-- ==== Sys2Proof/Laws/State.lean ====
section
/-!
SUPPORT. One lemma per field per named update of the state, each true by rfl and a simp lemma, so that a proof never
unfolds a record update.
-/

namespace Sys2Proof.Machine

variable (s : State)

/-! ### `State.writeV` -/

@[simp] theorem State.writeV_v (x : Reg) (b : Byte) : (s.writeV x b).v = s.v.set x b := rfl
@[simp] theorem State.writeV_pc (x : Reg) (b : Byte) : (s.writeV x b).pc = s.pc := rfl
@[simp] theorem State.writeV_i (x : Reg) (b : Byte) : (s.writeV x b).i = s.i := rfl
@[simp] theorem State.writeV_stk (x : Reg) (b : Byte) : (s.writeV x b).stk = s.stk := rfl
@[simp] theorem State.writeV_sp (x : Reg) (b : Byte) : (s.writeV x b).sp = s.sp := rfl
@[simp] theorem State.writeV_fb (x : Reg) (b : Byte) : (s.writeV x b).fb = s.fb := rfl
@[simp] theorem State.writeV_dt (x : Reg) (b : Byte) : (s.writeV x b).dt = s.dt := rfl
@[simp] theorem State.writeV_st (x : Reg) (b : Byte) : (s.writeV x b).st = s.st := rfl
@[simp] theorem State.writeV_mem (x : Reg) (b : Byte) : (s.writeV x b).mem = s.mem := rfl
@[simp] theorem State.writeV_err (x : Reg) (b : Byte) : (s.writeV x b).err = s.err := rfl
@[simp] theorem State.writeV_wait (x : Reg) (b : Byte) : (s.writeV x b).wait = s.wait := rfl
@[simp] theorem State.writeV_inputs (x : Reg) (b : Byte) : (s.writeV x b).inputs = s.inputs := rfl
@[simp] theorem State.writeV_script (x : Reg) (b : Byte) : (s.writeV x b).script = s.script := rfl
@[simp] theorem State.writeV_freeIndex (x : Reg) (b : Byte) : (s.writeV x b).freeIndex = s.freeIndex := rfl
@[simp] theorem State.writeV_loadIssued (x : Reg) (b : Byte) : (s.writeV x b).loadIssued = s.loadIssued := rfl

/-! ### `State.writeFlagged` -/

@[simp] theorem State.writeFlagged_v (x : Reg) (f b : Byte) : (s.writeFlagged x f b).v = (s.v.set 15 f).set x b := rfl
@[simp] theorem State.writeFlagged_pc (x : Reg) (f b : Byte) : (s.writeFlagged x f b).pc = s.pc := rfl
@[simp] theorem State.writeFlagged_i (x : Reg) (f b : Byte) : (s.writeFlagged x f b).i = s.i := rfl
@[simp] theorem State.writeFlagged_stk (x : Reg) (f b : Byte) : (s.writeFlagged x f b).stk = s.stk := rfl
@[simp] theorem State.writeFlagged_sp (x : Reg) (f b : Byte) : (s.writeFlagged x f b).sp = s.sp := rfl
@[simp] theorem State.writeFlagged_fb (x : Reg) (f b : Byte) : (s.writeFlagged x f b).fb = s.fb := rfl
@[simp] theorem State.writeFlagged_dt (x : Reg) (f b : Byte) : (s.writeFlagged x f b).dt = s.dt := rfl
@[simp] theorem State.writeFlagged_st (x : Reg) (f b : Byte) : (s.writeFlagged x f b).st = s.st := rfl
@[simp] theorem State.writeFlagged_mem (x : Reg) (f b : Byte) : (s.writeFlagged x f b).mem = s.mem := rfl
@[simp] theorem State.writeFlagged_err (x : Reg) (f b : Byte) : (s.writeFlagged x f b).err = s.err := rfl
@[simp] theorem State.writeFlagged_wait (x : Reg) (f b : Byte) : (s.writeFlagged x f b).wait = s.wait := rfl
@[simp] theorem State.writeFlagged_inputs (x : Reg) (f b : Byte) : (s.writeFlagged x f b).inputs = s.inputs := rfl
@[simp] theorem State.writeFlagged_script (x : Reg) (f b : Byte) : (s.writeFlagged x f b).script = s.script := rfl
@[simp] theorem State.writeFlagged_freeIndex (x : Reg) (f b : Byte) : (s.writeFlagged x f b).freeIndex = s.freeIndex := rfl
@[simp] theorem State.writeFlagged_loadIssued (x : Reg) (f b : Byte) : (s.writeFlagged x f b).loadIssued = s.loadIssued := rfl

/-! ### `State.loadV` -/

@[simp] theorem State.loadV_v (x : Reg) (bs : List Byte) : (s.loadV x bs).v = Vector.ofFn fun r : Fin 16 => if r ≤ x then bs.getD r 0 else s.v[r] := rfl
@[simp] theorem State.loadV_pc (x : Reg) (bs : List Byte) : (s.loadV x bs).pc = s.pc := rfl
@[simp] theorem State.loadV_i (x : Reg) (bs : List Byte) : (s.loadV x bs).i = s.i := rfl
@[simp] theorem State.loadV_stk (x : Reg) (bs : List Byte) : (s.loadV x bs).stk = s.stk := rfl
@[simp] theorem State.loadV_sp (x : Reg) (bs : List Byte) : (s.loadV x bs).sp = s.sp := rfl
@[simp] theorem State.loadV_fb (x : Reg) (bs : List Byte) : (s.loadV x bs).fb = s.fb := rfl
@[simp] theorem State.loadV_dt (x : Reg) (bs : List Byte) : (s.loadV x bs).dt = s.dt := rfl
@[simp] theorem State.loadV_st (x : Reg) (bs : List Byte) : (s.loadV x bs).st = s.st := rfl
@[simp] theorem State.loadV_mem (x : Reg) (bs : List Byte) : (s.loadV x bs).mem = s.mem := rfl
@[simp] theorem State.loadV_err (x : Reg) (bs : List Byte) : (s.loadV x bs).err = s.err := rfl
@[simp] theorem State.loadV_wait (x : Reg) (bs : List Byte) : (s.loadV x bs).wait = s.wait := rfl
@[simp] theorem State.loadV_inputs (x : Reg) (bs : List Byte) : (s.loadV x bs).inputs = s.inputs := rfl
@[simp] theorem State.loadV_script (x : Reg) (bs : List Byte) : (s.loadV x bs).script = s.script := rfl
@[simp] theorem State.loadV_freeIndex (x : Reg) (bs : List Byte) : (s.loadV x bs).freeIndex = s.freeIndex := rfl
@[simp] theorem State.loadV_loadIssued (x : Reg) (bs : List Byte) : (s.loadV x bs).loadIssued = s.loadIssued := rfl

━━━━━━━━━━━━━━━━━━━━━━━━━━━━━━

§ **HOW TO COMPLETE THIS TASK**
Your answer should be the lines from the one containing "f b).inputs = s.inputs := rfl" through the end of the records, both included, output exactly and with nothing added.

§ **SOLUTION TO THE EXERCISE**
@[simp] theorem State.writeFlagged_inputs (x : Reg) (f b : Byte) : (s.writeFlagged x f b).inputs = s.inputs := rfl
@[simp] theorem State.writeFlagged_script (x : Reg) (f b : Byte) : (s.writeFlagged x f b).script = s.script := rfl
@[simp] theorem State.writeFlagged_freeIndex (x : Reg) (f b : Byte) : (s.writeFlagged x f b).freeIndex = s.freeIndex := rfl
@[simp] theorem State.writeFlagged_loadIssued (x : Reg) (f b : Byte) : (s.writeFlagged x f b).loadIssued = s.loadIssued := rfl

/-! ### `State.loadV` -/

@[simp] theorem State.loadV_v (x : Reg) (bs : List Byte) : (s.loadV x bs).v = Vector.ofFn fun r : Fin 16 => if r ≤ x then bs.getD r 0 else s.v[r] := rfl
@[simp] theorem State.loadV_pc (x : Reg) (bs : List Byte) : (s.loadV x bs).pc = s.pc := rfl
@[simp] theorem State.loadV_i (x : Reg) (bs : List Byte) : (s.loadV x bs).i = s.i := rfl
@[simp] theorem State.loadV_stk (x : Reg) (bs : List Byte) : (s.loadV x bs).stk = s.stk := rfl
@[simp] theorem State.loadV_sp (x : Reg) (bs : List Byte) : (s.loadV x bs).sp = s.sp := rfl
@[simp] theorem State.loadV_fb (x : Reg) (bs : List Byte) : (s.loadV x bs).fb = s.fb := rfl
@[simp] theorem State.loadV_dt (x : Reg) (bs : List Byte) : (s.loadV x bs).dt = s.dt := rfl
@[simp] theorem State.loadV_st (x : Reg) (bs : List Byte) : (s.loadV x bs).st = s.st := rfl
@[simp] theorem State.loadV_mem (x : Reg) (bs : List Byte) : (s.loadV x bs).mem = s.mem := rfl
@[simp] theorem State.loadV_err (x : Reg) (bs : List Byte) : (s.loadV x bs).err = s.err := rfl
@[simp] theorem State.loadV_wait (x : Reg) (bs : List Byte) : (s.loadV x bs).wait = s.wait := rfl
@[simp] theorem State.loadV_inputs (x : Reg) (bs : List Byte) : (s.loadV x bs).inputs = s.inputs := rfl
@[simp] theorem State.loadV_script (x : Reg) (bs : List Byte) : (s.loadV x bs).script = s.script := rfl
@[simp] theorem State.loadV_freeIndex (x : Reg) (bs : List Byte) : (s.loadV x bs).freeIndex = s.freeIndex := rfl
@[simp] theorem State.loadV_loadIssued (x : Reg) (bs : List Byte) : (s.loadV x bs).loadIssued = s.loadIssued := rfl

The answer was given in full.